Hepimiz biliriz, memleketin her köşesi, gezmeye görmeye değer. Biliriz de biz pek gezmeyiz, turistler gezer. Yabancı dilde yol sorarlar sık sık. Dilini bilmiyorsan, iletişim yöntemi bellidir. Bağırırsın. Türkçe bilmiyor mu, sesini yükseltirsin, anlamıyor mu, biraz daha yükseltirsin. Ellerini kollarını oynatarak desteklersin. Belli bir desibeli geçince anlaşılmasına imkan varmış gibi. Yeterince bağırırsan bir noktadan sonra herkes Türkçeyi sökecekmiş gibi.
Bizde adet böyledir, konuşanı anlamazlar, bağırmadan konuşmazlar.
Kürt meselesinde onlarca yıldır yapılan bundan farklı diyen beri gelsin.
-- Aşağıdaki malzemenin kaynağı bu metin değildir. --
-- ==== Sys2Proof/Machine/Recovery.lean ====
section
/-!
DEFINITION. Chrysalis: the recovery protocol (R403, R413 to R415).
Readings and choices: logs 21, 47 of notes/assumptions.
-/

namespace Sys2Proof.Machine

/-- The UDP port of the recovery protocol (R413). -/
def recoveryPort : Nat := 47500

/-- A recovery datagram that has been read (R414). -/
structure RecMsg where
  version : Nat
  op      : Nat
  seq     : BitVec 32
  body    : List Byte
deriving DecidableEq, Repr

/-- The datagram in the bytes `d`; none where its length or CRC does not hold. -/
def recParse (d : List Byte) : Option RecMsg :=
  let n := leAt d 2 2
  if d.length = 12 + n ∧ n ≤ 1024 ∧ leAt d (8 + n) 4 = (crc32 (d.take (8 + n))).toNat then
    some ⟨leAt d 0 1, leAt d 1 1, BitVec.ofNat 32 (leAt d 4 4), (d.drop 8).take n⟩
  else none

/-- The reply to operation `op` of `seq` (R414). -/
def recReply (op : Nat) (seq : BitVec 32) (body : List Byte) : List Byte :=
  let l := leBytes 1 1 ++ leBytes 1 (op % 128 + 128) ++ leBytes 2 body.length ++ leBytes 4 seq.toNat ++ body
  l ++ leBytes 4 (crc32 l).toNat

/-- A reply leaves ETH5. -/
def Blk.recSend (b : Blk) (src : BitVec 128) (port : Nat) (l : List Byte) : Blk :=
  b.ethSend 5 (.udp ⟨src, port, recoveryPort, l⟩)

/-- The tool is answered, and the answer kept for a repetition (R415). -/
def Blk.recAnswer (b : Blk) (src : BitVec 128) (port : Nat) (m : RecMsg) (body : List Byte) : Blk :=
  let l := recReply m.op m.seq body
  let b := { b with boot := { b.boot with tool := some ⟨src, port, b.tb1, some (m.seq, l)⟩ } }
  b.recSend src port l

/-- The tool has sent a datagram. -/
def Blk.recSeen (b : Blk) (t : Tool) (port : Nat) : Blk :=
  { b with boot := { b.boot with tool := some { t with port := port, at_ := b.tb1 } } }

/-- A datagram of operation `op` comes from `src` to ETH5 (R413 to R415): `act` is what the operation does, and gives the body of the
reply, or none where the reply comes later. -/
def Blk.recover (b : Blk) (op : Nat) (src : BitVec 128) (port : Nat) (d : List Byte)
    (act : Blk → RecMsg → Blk × Option (List Byte)) : Blk :=
  b.when (decide (b.mod.phase = .chrysalis) && !b.frozen && b.flag F.ETH_CTRL_EN 5 && b.flag F.ETH_STATUS_LINK 5) fun b =>
    match recParse d with
    | none => b
    | some m =>
      if m.op ≠ op then b
      else
        let late := fun (b : Blk) =>
          if m.version ≠ 1 then b.recAnswer src port m [1]
          else
            match act b m with
            | (b, some body) => b.recAnswer src port m body
            | (b, none) => b
        match b.boot.tool.filter fun t => decide (b.tb1 < t.at_ + 60000000000) with
        | none => if op = 1 then late b else b.recSend src port (recReply m.op m.seq [6])
        | some t =>
          if t.addr ≠ src then b.recSend src port (recReply m.op m.seq [6])
          else if b.boot.commit.isSome then (b.recSeen t port).recSend src port (recReply m.op m.seq [5])
          else
            match t.last with
            | some (q, l) => if q = m.seq then (b.recSeen t port).recSend src port l else late (b.recSeen t port)
            | none => late (b.recSeen t port)

/-- What HELLO tells (R414): SYS_ID, SYS_STEP, serial, FAILS, SEQ and STATE of A and B, the generations in force of IDENT, TRIM,
ROOT and LIMP_MAP. -/
def Blk.helloBody (b : Blk) : List Byte :=
  let r := b.boot.bootRec
  [0] ++ leBytes 4 (b.reg .SYS_ID 0).toNat ++ leBytes 4 (b.reg .SYS_STEP 0).toNat ++ leBytes 4 (b.reg .BOOT_SERIAL 0).toNat ++
    leBytes 1 r.fails ++ leBytes 4 r.a.seq ++ leBytes 1 r.a.state ++ leBytes 4 r.b.seq ++ leBytes 1 r.b.state ++
    leBytes 1 (otpGen b.otp 1) ++ leBytes 1 (otpGen b.otp 2) ++ leBytes 1 (otpGen b.otp 3) ++ leBytes 1 (otpGen b.otp 4)

/-- HELLO: the first binds its source address (R415). -/
def Blk.recHello (b : Blk) (src : BitVec 128) (port : Nat) (d : List Byte) : Blk :=
  b.recover 1 src port d fun b _ => (b, some b.helloBody)

/-- BEGIN (R414): the receive buffer is cleared for a package of the given length. -/
def Blk.recBegin (b : Blk) (src : BitVec 128) (port : Nat) (d : List Byte) : Blk :=
  b.recover 2 src port d fun b m =>
    if m.body.length ≠ 4 ∨ 112 * 2 ^ 20 < leAt m.body 0 4 then (b, some [1])
    else ({ b with boot := { b.boot with want := some (leAt m.body 0 4), got := [] } }, some [0])

/-- DATA (R414): bytes at the next expected offset. -/
def Blk.recData (b : Blk) (src : BitVec 128) (port : Nat) (d : List Byte) : Blk :=
  b.recover 3 src port d fun b m =>
    let off := leAt m.body 0 4
    let part := m.body.drop 4
    let have_ := b.boot.got.length
    match b.boot.want with
    | none => (b, some [2])
    | some n =>
      if m.body.length < 4 then (b, some [1])
      else if off < have_ then (b, some [0])
      else if off ≠ have_ ∨ n < have_ + part.length then (b, some [2])
      else ({ b with boot := { b.boot with got := b.boot.got ++ part } }, some [0])

/-- RECOVERY_COMMIT (R414): staging of the received package begins; FAILS becomes 0. -/
def Blk.recCommit (b : Blk) (src : BitVec 128) (port : Nat) (d : List Byte) : Blk :=
  b.recover 4 src port d fun b m =>
    let b := b.writeBootRec { b.boot.bootRec with fails := 0 }
    ({ b with boot := { b.boot with commit := some m.seq } }, none)

/-- The set that a recovery COMMIT writes: the one that is not GOOD with the highest SEQ (R414). -/
def BootRec.spare (r : BootRec) : Bool :=
  match r.best with
  | some k => !k
  | none => false

/-- The package that was received is staged, without the SEQ check: the reply's body (R414). `nand` is an entry that does not
read back. -/
def Blk.stageReceived (b : Blk) (nand : Option Nat) : Blk × List Byte :=
  let k := b.boot.bootRec.spare
  let pkg := b.boot.got
  let bad := if b.boot.want ≠ some pkg.length then some (3, 0xFF) else b.packageCheck none pkg.length pkg
  match bad with
  | some (reason, part) => (b.stageFail k reason part, [3, BitVec.ofNat 8 reason])
  | none =>
    let b := b.emptySet k
    match nand with
    | some part => (b.stageFail k 7 part, [3, 7])
    | none => (b.stageSet k pkg, [0])

/-- RECOVERY_COMMIT_DONE (R414, R415): staging ends, and the COMMIT is answered. -/
def Blk.recCommitDone (b : Blk) (nand : Option Nat) : Blk :=
  b.when (decide (b.mod.phase = .chrysalis) && !b.frozen) fun b =>
    match b.boot.commit with
    | none => b
    | some q =>
      let (b, body) := { b with boot := { b.boot with commit := none } }.stageReceived nand
      match b.boot.tool with
      | some t => b.recAnswer t.addr t.port ⟨1, 4, q, []⟩ body
      | none => b

/-- OTP bytes from `a` take the bits of `l`: a programmed bit stays (R401). -/
def otpProgram (m : List Host.Cell) (a : Nat) : List Byte → List Host.Cell
  | [] => m
  | x :: l => otpProgram (SMap.put natLt m a (otpByte m a ||| x) 0) (a + 1) l

/-- The generation that OTP_WRITE writes for group `g` (R403): none where all slots are used. -/
def nextGen (m : List Host.Cell) (g : Nat) : Option Nat :=
  match otpTop m g with
  | none => some 0
  | some (n, _) => if n < 4 then some (n + 1) else none

/-- OTP_WRITE of group `g` with header, payload and signature block (R403): the block, and the body of the reply. -/
def Blk.otpWrite (b : Blk) (g : Nat) (head payload sig : List Byte) : Blk × List Byte :=
  if g ≠ 3 ∧ g ≠ 4 then (b, [4])
  else
    match nextGen b.otp g with
    | none => (b, [4])
    | some n =>
      let signed := match otpRoot b.otp with
        | some root => signatureOk root (head ++ payload) sig
        | none => g == 3
      if !signed then (b, [3, 1])
      else if otpSlotBytes g < 16 + payload.length then (b, [4])
      else
        let otp := otpProgram b.otp (otpSlotAt g n) (head ++ payload)
        ({ b with otp := otp }, if (otpSlot otp g n).isSome then [0] else [4])

/-- OTP_WRITE (R403, R414): group in 4 bytes, the 16-byte header, the payload, and the signature block where one is due. -/
def Blk.recOtpWrite (b : Blk) (src : BitVec 128) (port : Nat) (d : List Byte) : Blk :=
  b.recover 5 src port d fun b m =>
    let head := (m.body.drop 4).take 16
    let n := leAt head 4 4
    let rest := (m.body.drop 20).drop n
    if m.body.length < 20 + n ∨ (rest ≠ [] ∧ rest.length ≠ 256) then (b, some [1])
    else
      let (b, body) := b.otpWrite (leAt m.body 0 4) head ((m.body.drop 20).take n) rest
      (b, some body)

/-- READ_LOG (R414): up to 63 records of the fault log from an index on. -/
def Blk.recReadLog (b : Blk) (src : BitVec 128) (port : Nat) (d : List Byte) : Blk :=
  b.recover 6 src port d fun b m =>
    if m.body.length ≠ 4 then (b, some [1])
    else (b, some ([0] ++ ((b.jrn.faults.all.drop (leAt m.body 0 4)).take 63).flatten))

/-- RESTART (R414): a full start, once RECOVER_N is high. -/
def Blk.recRestart (b : Blk) (src : BitVec 128) (port : Nat) (d : List Byte) : Blk :=
  let b := b.recover 7 src port d fun b _ => ({ b with boot := { b.boot with restart := true } }, some [0])
  if b.boot.restart ∧ b.mod.recoverN then b.restart else b

/-- Any recovery datagram goes by its OP; one of no operation is answered BAD_FORMAT (R414). -/
def Blk.recDatagram (b : Blk) (src : BitVec 128) (port : Nat) (d : List Byte) : Blk :=
  match leAt d 1 1 with
  | 1 => b.recHello src port d
  | 2 => b.recBegin src port d
  | 3 => b.recData src port d
  | 4 => b.recCommit src port d
  | 5 => b.recOtpWrite src port d
  | 6 => b.recReadLog src port d
  | 7 => b.recRestart src port d
  | op => b.recover op src port d fun b _ => (b, some [1])

/-- ETH_FRAME (R339, R340): UDP for an address of the port reaches the unit whose port it names: the range sensors (R246) and, on the
port of FLEET_CFG.ETH, the fleet link (R347); in Chrysalis the recovery protocol alone, on ETH5 (R413). -/
def Blk.ethFrame (b : Blk) (e : Nat) (f : EthIn) : Blk :=
  match f with
  | .udp src dst sport port l =>
    if b.mod.phase = .chrysalis then
      if e = 5 ∧ dst = linkLocal (b.mac 5) ∧ port.toNat = recoveryPort then b.recDatagram src sport.toNat l else b
    else
      b.when (b.ethUp e && b.hearsIp e dst) fun b =>
        let b := b.pointPacket e port.toNat l
        if port.toNat = b.fld F.FLEET_CFG_FLEET_PORT 0 ∧ e = b.fld F.FLEET_CFG_ETH 0 then b.fleetDatagram l else b
  | f => b.ethAnswer e f

/-- RECOVER_N_RELEASE (R414): RECOVER_N goes high. -/
def Blk.recoverRelease (b : Blk) : Blk :=
  let b := { b with mod := { b.mod with recoverN := true } }
  b.when (decide (b.mod.phase = .chrysalis) && !b.frozen && b.boot.restart) Blk.restart

/-- BINDING_TIMEOUT (R415): 60 s without a datagram. -/
def Blk.bindingTimeout (b : Blk) : Blk :=
  match b.boot.tool with
  | some t =>
    b.when (decide (b.mod.phase = .chrysalis) && !b.frozen && decide (t.at_ + 60000000000 ≤ b.tb1)) fun b =>
      { b with boot := { b.boot with tool := none } }
  | none => b

end Sys2Proof.Machine
end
Türkçe bağırmak. Ankara havasıdır ama doğusunda batısında çalınır. Bağırır, bağırmakla herkes onun dediğine gelecek diye bekler.
Beklemekle geçti yıllar. Sonunda olmadı öyle bir şey. Bıraktığı duyma kaybıyla kaldık.
Ana dil olmadan olmayacağının anlaşılması ne kadar zor olabilirdi, bu kadar bağırılmasa? Kürt’ün varlığı, dili, hakları?
Silahların susması, başka havalar da olabileceği umudunu yarattı. En yüksek gürültü biraz diner gibi oldu, herkesin gözleri parladı. “Oh dünya varmış” diyesi geldi.
Yine de, sabah akşam barıştan söz ederken bile, o ses kısılmış, o el inmiş değil. Tarihi bir barışmanın yoluna çıktık diye umutlar yeşeriyor ya, bir de bağırarak yol gösterenler sesini alçaltsa.
Yavaş biraz. Hasta var.
Önce gençlerin ölmemesi konusunda anlaştık diyorlar. Sonra “Savaş gereksiz, konuşa konuşa halledelim” diyen mesela Ayşen Gruda olunca, seyreyle gümbürtüyü. Haber olurken “Masal anlatayım dedi” gibisinden alay, televizyonlara konuşurken ettiği laf için hesap verme çağrısı. Gruda’nın söze “Önce bir bağırarak konuşmayın” diye başlaması bundan.
Bağırmakla gelinen noktayı gördük. Şimdi barışta, eşitlikte, konuşmakta yanlış bir şey varmış gibi kürsüden, stüdyodan bağıranı kimse kendine örnek almasın. Hazır yeni şeyler söylemeye alışılıyorken, eski lafları bağırmanın faydası yok. Alışmak, barışmak için şart çünkü.
“Televizyon verildi”, “Ev yapılıyor”, “Neden rahat” diye bağırıp çağıranlar, Öcalan’ın bir sürecin muhatabı olduğu fikrine alışmadılar ya, kimseyi alıştırmayacaklar. Milyonlar ona önder diyor, Kadir İnanır’ın dediği gibi “Biz yeni tanıyoruz”.
Silah bırakma üstüne o kadar çok bağırıyorlar ki, genel aftan söz eden hiç duyulmuyor. Başkanlık diye bağırarak her talebe, her tartışmaya bunu şart koşmak çıktı şimdi. “İmralı’ya kim gidecek” figanının rüzgarı, Kürt kurumlarını, örgütlerini, organlarını cereyanda bırakmak için sanki. Arada “Kürt sorunu yoktur” diye nara atanlar da çıkıyor ki, geleneklerimizi bir hatırlayalım; ne ana dil, ne anayasal haklar, ne binleri içeri atan operasyonun uyduruk dayanakları, ne şu, ne bu akılda kalsın. “Türk’ün üstünlüğü” elbette her zaman bağırma konusu, eşitlik, kimlik, kardeşlik, ne tartışılıyorsa bastırır. Oradaki “Karadeniz’e açılacaklar, vay başıma” diye bağırır ki, daha vekiller gidip barışı anlatmadan kendi dediği geçerli sayılsın.
Hassasiyet diyorlar, yıllarca “terör”den başka nara atılmadı, kulaklardan bir günde silinmez hani. O kulaklar çok feryat duydu. Her şey daha fazla duymayalım diye zaten. Yol gösterme sevdalısı arkadaş, artık bağırma, barış.